Léonard FOUJITA et Jules LELEU, Table basse carrée dite « table à jeux » ou « table du fumeur »,
acajou blond et marqueterie de bois précieux avec incrustation de nacre, vers 1930
L’exposition se termine au début des années 1930, alors que la bulle économique d’après-guerre vient d’éclater et que le marché de l’art se porte mal. Préoccupé par ces problèmes matériels, FOUJITA décide de quitter la France pour Rio de Janeiro le 31 octobre 1931 avec Madeleine LEQUEUX, une jeune danseuse qu’il a récemment rencontrée, laissant derrière lui son épouse Youki et toutes les œuvres conservées dans son atelier.

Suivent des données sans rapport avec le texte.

-- ==== Sys2Proof/Proofs/Rounding.lean ====
section
/-! Rounding to a multiple of a power of two (R46, R47): what `roundShift` gives, in each mode. -/

namespace Sys2Proof.Machine

@[simp] theorem abs_signQ (s : Bool) : |signQ s| = 1 := by cases s <;> simp [signQ]

theorem signQ_ne_zero (s : Bool) : signQ s ≠ 0 := by cases s <;> simp [signQ]

theorem abs_signQ_mul_sub (s : Bool) (a b : ℚ) : |signQ s * a - signQ s * b| = |a - b| := by
  rw [← mul_sub, abs_mul, abs_signQ, one_mul]

theorem abs_numQ_fin (s : Bool) (m : Nat) (e : Int) : |numQ (.fin s m e)| = m * (2 : ℚ) ^ e := by
  rw [numQ_fin, abs_mul, abs_signQ, one_mul, abs_of_nonneg (by positivity)]

theorem sgnd_even_iff (s : Bool) (n : Nat) : sgnd s n % 2 = 0 ↔ n % 2 = 0 := by
  cases s <;> simp [sgnd] <;> omega

/-! ## The relation -/

/-- A multiple of 2^t is rounded to itself. -/
theorem roundsTo_self (md : Rm) {x : ℚ} {t : Int} (h : ∃ n : Int, x = n * (2 : ℚ) ^ t) : roundsTo md x t x := by
  obtain ⟨n, hn⟩ := h
  have h2 : (0 : ℚ) < 2 ^ t := by positivity
  refine ⟨n, hn, ?_⟩
  cases md with
  | rne => simp [h2.le, h2.ne]
  | rz | rup | rdn => simp [h2]
  | dith i => trivial

/-- A rounding to an integer, scaled by 2^t, is one to a multiple of 2^t. -/
theorem roundsTo_scale {md : Rm} {x y : ℚ} (t : Int) (h : roundsTo md x 0 y) : roundsTo md (x * (2 : ℚ) ^ t) t (y * (2 : ℚ) ^ t) := by
  obtain ⟨n, hy, h⟩ := h
  rw [zpow_zero, mul_one] at hy
  have h2 : (0 : ℚ) < 2 ^ t := by positivity
  have habs (a : ℚ) : |a * (2 : ℚ) ^ t| = |a| * 2 ^ t := by rw [abs_mul, abs_of_pos h2]
  refine ⟨n, by rw [hy], ?_⟩
  cases md with
  | rne =>
    simp only [zpow_zero] at h
    simp only [← sub_mul, habs, ← mul_assoc]
    exact ⟨by nlinarith [h.1], fun he => h.2 (mul_right_cancel₀ h2.ne' (by rw [he, one_mul]))⟩
  | rz =>
    simp only [zpow_zero] at h
    simp only [← sub_mul, habs]
    exact ⟨by nlinarith [h.1], by nlinarith [h.2]⟩
  | rup | rdn =>
    simp only [zpow_zero] at h
    exact ⟨by nlinarith [h.1], by nlinarith [h.2]⟩
  | dith i => trivial

/-- R46, R47: a magnitude between `n` and `n + 1`, rounded as `roundsUp` says. -/
theorem roundsTo_unit (md : Rm) (s : Bool) (n : Nat) {r q : Nat} (h0 : 0 < r) (hq : r < q) :
    roundsTo md (signQ s * (n + r / q)) 0 (signQ s * (if roundsUp md s (n % 2 == 1) r q then n + 1 else n : Nat)) := by
  have hq0 : (0 : ℚ) < q := by exact_mod_cast h0.trans hq
  have hf0 : (0 : ℚ) < r / q := by positivity
  have hf1 : (r / q : ℚ) < 1 := by rw [div_lt_one hq0]; exact_mod_cast hq
  have hlt : q < 2 * r ↔ 1 < 2 * (r / q : ℚ) := by
    rw [← mul_div_assoc, one_lt_div hq0]; exact_mod_cast Iff.rfl
  have heq : 2 * r = q ↔ 2 * (r / q : ℚ) = 1 := by
    rw [← mul_div_assoc, div_eq_one_iff_eq hq0.ne']; exact_mod_cast Iff.rfl
  generalize (r / q : ℚ) = f at *
  refine ⟨sgnd s _, by rw [sgnd_cast, zpow_zero, mul_one], ?_⟩
  cases md with
  | rne =>
    simp only [zpow_zero, abs_signQ_mul_sub, sgnd_even_iff, roundsUp, Bool.or_eq_true, decide_eq_true_iff, Bool.and_eq_true,
      beq_iff_eq, hlt, heq]
    split_ifs with h
    · rw [Nat.cast_add, Nat.cast_one, add_sub_add_left_eq_sub, abs_of_pos (by linarith)]
      refine ⟨?_, fun he => ?_⟩
      · rcases h with h | h <;> linarith [h]
      · rcases h with h | ⟨_, h⟩
        · linarith
        · omega
    · simp only [not_or, not_and, not_lt] at h
      rw [sub_add_cancel_left, abs_neg, abs_of_pos hf0]
      refine ⟨h.1, fun he => ?_⟩
      have := h.2 he
      omega
  | rz =>
    simp only [roundsUp, Bool.false_eq_true, if_false, zpow_zero, abs_signQ_mul_sub, abs_mul, abs_signQ, one_mul]
    rw [add_sub_cancel_left, abs_of_pos hf0, abs_of_nonneg (by positivity), abs_of_nonneg (by positivity)]
    exact ⟨by linarith, hf1⟩
  | rup | rdn =>
    cases s
    all_goals
      simp only [roundsUp, Bool.not_false, Bool.not_true, Bool.false_eq_true, if_true, if_false, zpow_zero, signQ, one_mul, neg_mul]
      push_cast
      exact ⟨by linarith, by linarith⟩
  | dith i => trivial

/-! ## `roundShift` -/

/-- The magnitude m × 2^e in units of 2^t. -/
def inUnits (m : Nat) (e t : Int) : ℚ := m * (2 : ℚ) ^ (e - t)

theorem inUnits_mul (m : Nat) (e t : Int) : inUnits m e t * (2 : ℚ) ^ t = m * (2 : ℚ) ^ e := by
  rw [inUnits, mul_assoc, ← zpow_add₀ (two_ne_zero' ℚ), sub_add_cancel]

theorem numQ_eq_inUnits (s : Bool) (m : Nat) (e t : Int) : numQ (.fin s m e) = signQ s * inUnits m e t * (2 : ℚ) ^ t := by
  rw [numQ_fin, mul_assoc, inUnits_mul]

theorem roundShift_of_le (md : Rm) (s : Bool) (m : Nat) {e t : Int} (h : t ≤ e) :
    roundShift md s m (t - e) = (m <<< (e - t).toNat, false) := by
  rw [roundShift, if_pos (by omega), neg_sub]

theorem shiftLeft_eq_inUnits (m : Nat) {e t : Int} (h : t ≤ e) : ((m <<< (e - t).toNat : Nat) : ℚ) = inUnits m e t := by
  have h2 : (2 : ℚ) ^ t ≠ 0 := by positivity
  rw [← mul_left_inj' h2, shiftLeft_mul_zpow m h, inUnits_mul]

theorem inUnits_of_lt (m : Nat) {e t : Int} {k : Nat} (h : t - e = k) :
    inUnits m e t = (m / 2 ^ k : Nat) + (m % 2 ^ k : Nat) / (2 ^ k : Nat) := by
  have hdiv : ((2 ^ k : Nat) : ℚ) * (m / 2 ^ k : Nat) + (m % 2 ^ k : Nat) = m := by exact_mod_cast Nat.div_add_mod m (2 ^ k)
  rw [inUnits, ← neg_sub t e, h, zpow_neg, zpow_natCast, ← hdiv]
  push_cast
  field_simp

/-- What a rounding to units of 2^t can give: an exact value, or a neighbour of an inexact one. -/
theorem roundShift_cases (md : Rm) (s : Bool) (m : Nat) (e t : Int) :
    ((roundShift md s m (t - e)).2 = false ∧ ((roundShift md s m (t - e)).1 : ℚ) = inUnits m e t)
      ∨ ∃ n r q : Nat, 0 < r ∧ r < q ∧ inUnits m e t = n + r / q
          ∧ roundShift md s m (t - e) = (if roundsUp md s (n % 2 == 1) r q then n + 1 else n, true) := by
  by_cases hte : t ≤ e
  · left
    rw [roundShift_of_le md s m hte]
    exact ⟨rfl, shiftLeft_eq_inUnits m hte⟩
  · obtain ⟨k, hk⟩ : ∃ k : Nat, t - e = k := ⟨(t - e).toNat, by omega⟩
    have hk0 : k ≠ 0 := by omega
    rw [inUnits_of_lt m hk, hk]
    by_cases hr : m % 2 ^ k = 0
    · left
      simp [roundShift, hk0, hr, Nat.shiftRight_eq_div_pow]
    · right
      exact ⟨m / 2 ^ k, m % 2 ^ k, 2 ^ k, Nat.pos_of_ne_zero hr, Nat.mod_lt _ (by positivity), rfl,
        by simp [roundShift, hk0, hr, Nat.shiftRight_eq_div_pow]⟩

/-- R46, R47: `roundShift` rounds as the mode says. -/
theorem roundsTo_roundShift (md : Rm) (s : Bool) (m : Nat) (e t : Int) :
    roundsTo md (numQ (.fin s m e)) t (numQ (.fin s (roundShift md s m (t - e)).1 t)) := by
  rw [numQ_eq_inUnits s m e t, numQ_fin s _ t, ← mul_assoc]
  obtain ⟨-, h⟩ | ⟨n, r, q, h0, hq, hm, h⟩ := roundShift_cases md s m e t
  · rw [← h]
    exact roundsTo_self md ⟨sgnd s _, by rw [sgnd_cast]⟩
  · rw [hm, h]
    exact roundsTo_scale t (roundsTo_unit md s n h0 hq)

/-- A rounding moves a magnitude by less than a unit, and is inexact where it moves it. -/
theorem roundShift_close (md : Rm) (s : Bool) (m : Nat) (e t : Int) :
    |((roundShift md s m (t - e)).1 : ℚ) - inUnits m e t| < 1
      ∧ ((roundShift md s m (t - e)).2 = true ↔ ((roundShift md s m (t - e)).1 : ℚ) ≠ inUnits m e t) := by
  obtain ⟨h, he⟩ | ⟨n, r, q, h0, hq, hm, h⟩ := roundShift_cases md s m e t
  · simp [he, h]
  · have hq0 : (0 : ℚ) < q := by exact_mod_cast h0.trans hq
    have hf0 : (0 : ℚ) < r / q := by positivity
    have hf1 : (r / q : ℚ) < 1 := by rw [div_lt_one hq0]; exact_mod_cast hq
    rw [hm, h, abs_lt]
    split_ifs
    · push_cast
      exact ⟨⟨by linarith, by linarith⟩, iff_of_true rfl fun h => by linarith⟩
    · exact ⟨⟨by linarith, by linarith⟩, iff_of_true rfl fun h => by linarith⟩

/-- R46: NX where the value changes. -/
theorem roundShift_inexact_iff (md : Rm) (s : Bool) (m : Nat) (e t : Int) :
    (roundShift md s m (t - e)).2 = true ↔ numQ (.fin s (roundShift md s m (t - e)).1 t) ≠ numQ (.fin s m e) := by
  rw [(roundShift_close md s m e t).2, numQ_eq_inUnits s m e t, numQ_fin, ← mul_assoc, ne_eq, ne_eq,
    mul_left_inj' (by positivity), mul_right_inj' (signQ_ne_zero s)]

/-- A rounding does not pass a multiple of the unit above the value. -/
theorem roundShift_le (md : Rm) (s : Bool) {m : Nat} {e t : Int} {b : Nat} (h : (m : ℚ) * (2 : ℚ) ^ e ≤ b * (2 : ℚ) ^ t) :
    (roundShift md s m (t - e)).1 ≤ b := by
  rw [← inUnits_mul m e t, mul_le_mul_iff_left₀ (by positivity)] at h
  have hlt := (abs_lt.mp (roundShift_close md s m e t).1).2
  have : ((roundShift md s m (t - e)).1 : ℚ) < b + 1 := by linarith
  exact Nat.lt_succ_iff.mp (by exact_mod_cast this)

/-- Nor one below it. -/
theorem le_roundShift (md : Rm) (s : Bool) {m : Nat} {e t : Int} {b : Nat} (h : b * (2 : ℚ) ^ t ≤ (m : ℚ) * (2 : ℚ) ^ e) :
    b ≤ (roundShift md s m (t - e)).1 := by
  rw [← inUnits_mul m e t, mul_le_mul_iff_left₀ (by positivity)] at h
  have hlt := (abs_lt.mp (roundShift_close md s m e t).1).1
  have : (b : ℚ) < (roundShift md s m (t - e)).1 + 1 := by linarith
  exact Nat.lt_succ_iff.mp (by exact_mod_cast this)

/-- A multiple of the unit stands. -/
theorem numQ_roundShift_of_le (md : Rm) (s : Bool) (m : Nat) {e t : Int} (h : t ≤ e) :
    numQ (.fin s (roundShift md s m (t - e)).1 t) = numQ (.fin s m e) := by
  rw [numQ_fin, numQ_fin, roundShift_of_le md s m h, shiftLeft_mul_zpow m h]

end Sys2Proof.Machine
end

Cette fuite sera pour FOUJITA l’occasion d’entamer une nouvelle période artistique marquée par sa découverte des cultures amérindiennes, et ce jusqu’à son retour définitif en France en 1950. Décédé le 29 janvier 1968 à Zurich, il sera inhumé dans la chapelle Foujita à Reims.
Images supplémentaires
« La Danse », aquarelle et encre de Chine sur papier, 1917
André KERTESZ, « Foujita au chat », photographie, 1928
André KERTESZ, « Foujita dans son atelier », photographie, 1928
« Les deux amies (Suzy Solidor et Yvonne de Brémond d’Ars) »,
encre de Chine sur papier, 1930
Vue de l’exposition : « Combats I et Compositions au lion et au chien »,
huile sur toile, 1928
(A.S.)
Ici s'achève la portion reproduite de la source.